These protesters say they're going to occupy NYC's City Hall Park until the NYPD is defunded
A couple of hundred demonstrators gathered Monday in New York’s City Hall Park, protesting police brutality and calling for the resignation of New York City Police Commissioner Bill Bratton and the defunding of the NYPD.
The protesters, who were part of the police and prison abolitionist activist group Millions March NYC, are also demanding that victims of police brutality and their families be compensated through a reparations fund drawn from NYPD coffers.
The protesters have a long list of incidents to draw from. In the summer of 2014, the police killing of Eric Garner, an unarmed black man selling cigarettes outside a store, set off mass protests in New York City. A grand jury decided not to indict Daniel Panteleo, the officer charged with killing Garner through the use of a choke hold–a tactic officially banned by NYPD training guidelines. Soon after, another unarmed black man, Akai Gurley, was killed by police, this time in the stairwell of an East New York housing commission building. The officer in that case, Peter Liang, was convicted of criminally negligent manslaughter and given a sentence of five-years probation and community service–meaning no jail time.
Since Garner’s death, some NYPD officers have come forward to talk about the department’s use of excessive force on people of color.
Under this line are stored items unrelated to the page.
-- ==== Sys2Proof/Certificates/Slice0/Obligations.lean ====
section
/-! DEFINITION. The statements about the machine, from the numbered rules of spec/. A statement about a
command's result names the whole next state, so it is the command's completion and its frame as well. -/

open Sys2Proof Sys2Proof.Machine

/-! ### Command words -/

/-- R110, R112 to R114: the encoder and the decoder agree on every command, and over all words a word is
exactly one of the eight commands, or illegal. -/
def Obligations.DecodeAndEncodeAgree : Prop :=
  (∀ i : Instr, i.wellFormed = true ∧ decode (encode i) = .ok i)
  ∧ ∀ w : Word,
    (∀ i, decode w = .ok i ↔ w = encode i)
    ∧ ((∃ r, decode w = .error r) ↔ IllegalWord w)

/-- R113: the eight words of the opcode map, and words R114 and R242 call illegal. -/
def Obligations.TabledWordsDecode : Prop :=
  decode 0x00000000 = .ok .nop ∧ decode 0x00000001 = .ok .count ∧ decode 0x00000002 = .ok .build
  ∧ decode 0x00000003 = .ok .gen ∧ decode 0x00000004 = .ok .encode ∧ decode 0x00000005 = .ok .decode
  ∧ decode 0x00000006 = .ok .tableCommit ∧ decode 0x00000007 = .ok .compress
  ∧ decode 0x00000008 = .error .opcodeOutOfRange ∧ decode 0x000000FF = .error .opcodeOutOfRange
  ∧ decode 0x00000101 = .error .reservedBitsSet ∧ decode 0x80000000 = .error .reservedBitsSet

/-- R112: the decoder, case by case, over all words. -/
def Obligations.DecoderCases : Prop :=
  ∀ w : Word,
    (w.extractLsb' 8 24 ≠ 0 → ∃ r, decode w = .error r)
    ∧ (w.extractLsb' 8 24 = 0 →
      (w.extractLsb' 0 8 = 0x00 → decode w = .ok .nop)
      ∧ (w.extractLsb' 0 8 = 0x01 → decode w = .ok .count)
      ∧ (w.extractLsb' 0 8 = 0x02 → decode w = .ok .build)
      ∧ (w.extractLsb' 0 8 = 0x03 → decode w = .ok .gen)
      ∧ (w.extractLsb' 0 8 = 0x04 → decode w = .ok .encode)
      ∧ (w.extractLsb' 0 8 = 0x05 → decode w = .ok .decode)
      ∧ (w.extractLsb' 0 8 = 0x06 → decode w = .ok .tableCommit)
      ∧ (w.extractLsb' 0 8 = 0x07 → decode w = .ok .compress)
      ∧ (8 ≤ (w.extractLsb' 0 8).toNat → ∃ r, decode w = .error r))

/-! ### Steps -/

/-- R90, R112: when the engine moves and the latched word decodes to a command, the step is that command's
execution in the state the engine takes its step in. The last clause is the model's own placing of a
command (log 2). -/
def Obligations.StepRunsTheLatchedCommand : Prop :=
  (∀ (s u : State) (w : Word) (i : Instr),
    EngineNext s u → s.pending = some w → decode w = .ok i → step s = exec i u)
  ∧ ∀ (s : State) (i : Instr),
    step (s.withFetchWord 32 (encode i).toNat) = exec i (issue (encode i) s)

/-- R114, R242, R268: executing an illegal word changes nothing but the completion record. -/
def Obligations.IllegalWordLeavesOnlyItsRecord : Prop :=
  ∀ (s u : State) (w : Word), EngineNext s u → s.pending = some w → IllegalWord w →
    step s = .next { u with
      done    := true
      error   := true
      errCode := .illegalCommand
      lastOp  := w.extractLsb' 0 8
      pending := none }

/-- R32, R80, R90, R91, R276: a host transaction is one event, and the engine's event with nothing latched
changes nothing. That the coming events are a field of State is the model's choice (log 1), and so is the
idle engine's event (log 15). R290: hardware reset; that it is one event, and that the events after it stay,
is the model's choice (log 13). -/
def Obligations.OneEventPerStep : Prop :=
  ∀ (s : State) (rest : List Event),
    (∀ a, s.agenda = .bus (.read a) :: rest → step s = .next (busRead a { s with agenda := rest }))
    ∧ (∀ a d, s.agenda = .bus (.write a d) :: rest →
      step s = .next (busWrite a d { s with agenda := rest }))
    ∧ (s.agenda = .hardReset :: rest → step s = .next (hardReset { s with agenda := rest }))
    ∧ ∀ u, EngineNext s u → s.pending = none → step s = .next u

/-- R262, R265, R271: every command that ends writes its completion record, and no command touches
OVERRUN, the parameters, the other command latch fields or the model's own fields. -/
def Obligations.EveryCommandEndsInItsRecord : Prop :=
  ∀ (i : Instr) (s t : State), exec i s = .next t →
    t.done = true ∧ t.error = (t.errCode != .none) ∧ t.lastOp = i.opcode ∧ t.pending = none
    ∧ t.overrun = s.overrun ∧ t.symDepth = s.symDepth ∧ t.payDepth = s.payDepth
    ∧ t.agenda = s.agenda ∧ t.readData = s.readData ∧ t.draws = s.draws ∧ t.resets = s.resets

/-- R204, R244, R260: the error codes each command can end with; PACKING is never one. -/
def Obligations.CommandsRaiseOnlyTheirErrors : Prop :=
  ∀ s t : State,
    (exec .nop s = .next t → t.errCode = .none)
    ∧ (exec .count s = .next t → t.errCode ∈ [.none, .emptyInput, .capacity])
    ∧ (exec .build s = .next t → t.errCode ∈ [.none, .emptyInput])
    ∧ (exec .gen s = .next t → t.errCode ∈ [.none, .sequence])
    ∧ (exec .encode s = .next t → t.errCode ∈ [.none, .emptyInput, .missingCodeTable, .capacity])
    ∧ (exec .decode s = .next t → t.errCode ∈ [.none, .corruptData, .missingCodeTable, .capacity])
    ∧ (exec .tableCommit s = .next t → t.errCode ∈ [.none, .tableFormat])
    ∧ (DepthsLegal s.symDepth s.payDepth → exec .compress s = .next t →
      t.errCode ∈ [.none, .emptyInput, .capacity])

/-! ### Bus reads -/

/-- R34, R35, R48: the constants, busy or not; no write and no step changes them. -/
def Obligations.ConstantsNeverChange : Prop :=
  ∀ s : State,
    busRead 0x000000 s = { s with readData := 0x48554646 }
    ∧ busRead 0x000004 s = { s with readData := 0x00010000 }
    ∧ busRead 0x000038 s = { s with readData := BitVec.ofNat 32 s.symDepth }
    ∧ busRead 0x00003C s = { s with readData := BitVec.ofNat 32 s.payDepth }
    ∧ (∀ d, busWrite 0x000000 d s = s ∧ busWrite 0x000004 d s = s
      ∧ busWrite 0x000038 d s = s ∧ busWrite 0x00003C d s = s)
    ∧ ∀ t, step s = .next t → t.symDepth = s.symDepth ∧ t.payDepth = s.payDepth

/-- R38, R260: the fields of STATUS while BUSY = 0, and the numbers of the error codes it shows. -/
def Obligations.StatusReadsItsFields : Prop :=
  (∀ s : State, s.busy = false →
    ∃ w, busRead 0x000010 s = { s with readData := w }
      ∧ w.getLsbD 0 = false ∧ w.getLsbD 1 = s.done ∧ w.getLsbD 2 = s.error ∧ w.getLsbD 3 = s.overrun
      ∧ w.getLsbD 4 = s.treeValid ∧ w.getLsbD 5 = s.tableValid ∧ w.extractLsb' 6 2 = 0
      ∧ w.extractLsb' 8 8 = s.errCode.code ∧ w.extractLsb' 16 8 = s.lastOp ∧ w.extractLsb' 24 8 = 0)
  ∧ [ErrCode.none, .emptyInput, .packing, .corruptData, .missingCodeTable, .capacity, .tableFormat,
      .sequence, .illegalCommand].map ErrCode.code
    = [0x00, 0x01, 0x02, 0x03, 0x04, 0x05, 0x06, 0x07, 0x08]

/-- R36, R37, R40 to R47: what the other registers read while BUSY = 0, and that SYM_LEN and PAY_LEN store
all 32 bits. -/
def Obligations.RegistersReadTheirState : Prop :=
  ∀ s : State, s.busy = false →
    busRead 0x000008 s = { s with readData := 0 }
    ∧ busRead 0x00000C s = { s with readData := 0 }
    ∧ busRead 0x000014 s = { s with readData := s.symLen }
    ∧ busRead 0x000018 s = { s with readData := s.payLen }
    ∧ busRead 0x00001C s = { s with readData := s.bitLen }
    ∧ busRead 0x000020 s = { s with readData := s.pad.setWidth 32 }
    ∧ busRead 0x000024 s = { s with readData := s.leafCount.setWidth 32 }
    ∧ busRead 0x000028 s = { s with readData := s.nodeCount.setWidth 32 }
    ∧ busRead 0x00002C s = { s with readData := BitVec.ofNat 32 (s.rootWeight.toNat % 2 ^ 32) }
    ∧ busRead 0x000030 s = { s with readData := BitVec.ofNat 32 (s.rootWeight.toNat / 2 ^ 32) }
    ∧ busRead 0x000034 s = { s with readData := s.maxLen.setWidth 32 }
    ∧ ∀ d, busWrite 0x000014 d s = { s with symLen := d } ∧ busWrite 0x000018 d s = { s with payLen := d }

/-- R84: a read changes nothing but the word it returns (and, busy, the model's own count of draws, log 7
and 10); while BUSY = 0 it can be repeated. R93: while BUSY = 1, a read of a register or window word whose
value the rule does not fix returns a word drawn afresh: the next free value, which no later read draws
again. -/
def Obligations.ReadsHaveNoSideEffect : Prop :=
  (∀ (a : Addr) (s : State),
    (∃ w n, busRead a s = { s with readData := w, draws := n })
    ∧ (s.busy = false → (busRead a s).draws = s.draws ∧ busRead a (busRead a s) = busRead a s))
  ∧ ∀ s : State, s.busy = true → ∀ a : Addr,
    (a ∈ ([0x00000C, 0x000014, 0x000018, 0x00001C, 0x000020, 0x000024, 0x000028, 0x00002C, 0x000030,
        0x000034] : List Addr)
      ∨ (∃ b, a = freqAddr b) ∨ (∃ b k, k ≤ 8 ∧ a = codeAddr b k)
      ∨ (∃ i k, i < 511 ∧ k < 4 ∧ a = nodeAddr i k)
      ∨ (∃ j, j % 4 = 0 ∧ j < 2 ^ 20 ∧ j < s.symDepth ∧ a = symAddr j)
      ∨ ∃ j, j % 4 = 0 ∧ j < 2 ^ 21 ∧ j < s.payDepth ∧ a = payAddr j) →
    busRead a s = { s with readData := Config.busyWord s.draws, draws := s.draws + 1 }

/-- R81: address bits 1:0 are ignored. -/
def Obligations.LowAddressBitsIgnored : Prop :=
  ∀ (a : Addr) (d : Word) (s : State),
    busRead a s = busRead (a - BitVec.ofNat 24 (a.toNat % 4)) s
    ∧ busWrite a d s = busWrite (a - BitVec.ofNat 24 (a.toNat % 4)) d s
In 2014, a group of current and former officers of color told Reuters that they themselves have experienced racial profiling and the use of excessive force when they’ve been off duty.
Millions March organizer Nabil Hassain emphasized in an interview that the group does not believe that reforming the NYPD to avoid police brutality against people of color is viable. They want the police force to be shut down entirely, and replaced by other community-based programs.
“We do not believe that the NYPD can be reformed into anything good,” Hassain told me when I went to City Hall Park on Monday. “We understand it’s not going to happen overnight, we want to see it be completely defunded and dismantled, and eventually we want to see it be replaced by institutions that actually exist to serve our communities because we know the NYPD doesn’t. They need to be gotten rid of completely and replaced by alternative institutions, by mental health first responders, by community-based programs, by rehabilitation.”
At around lunchtime yesterday there were around two dozen protesters sitting on the sidewalk with signs and milling around the fountain in City Hall Park. By later that night, their numbers had grown. They moved overnight to a nearby park that’s open 24/7:
They returned to their post at City Hall Park on Tuesday morning:
“Our plan is to maintain our encampment until our demands are met,” Hassain said.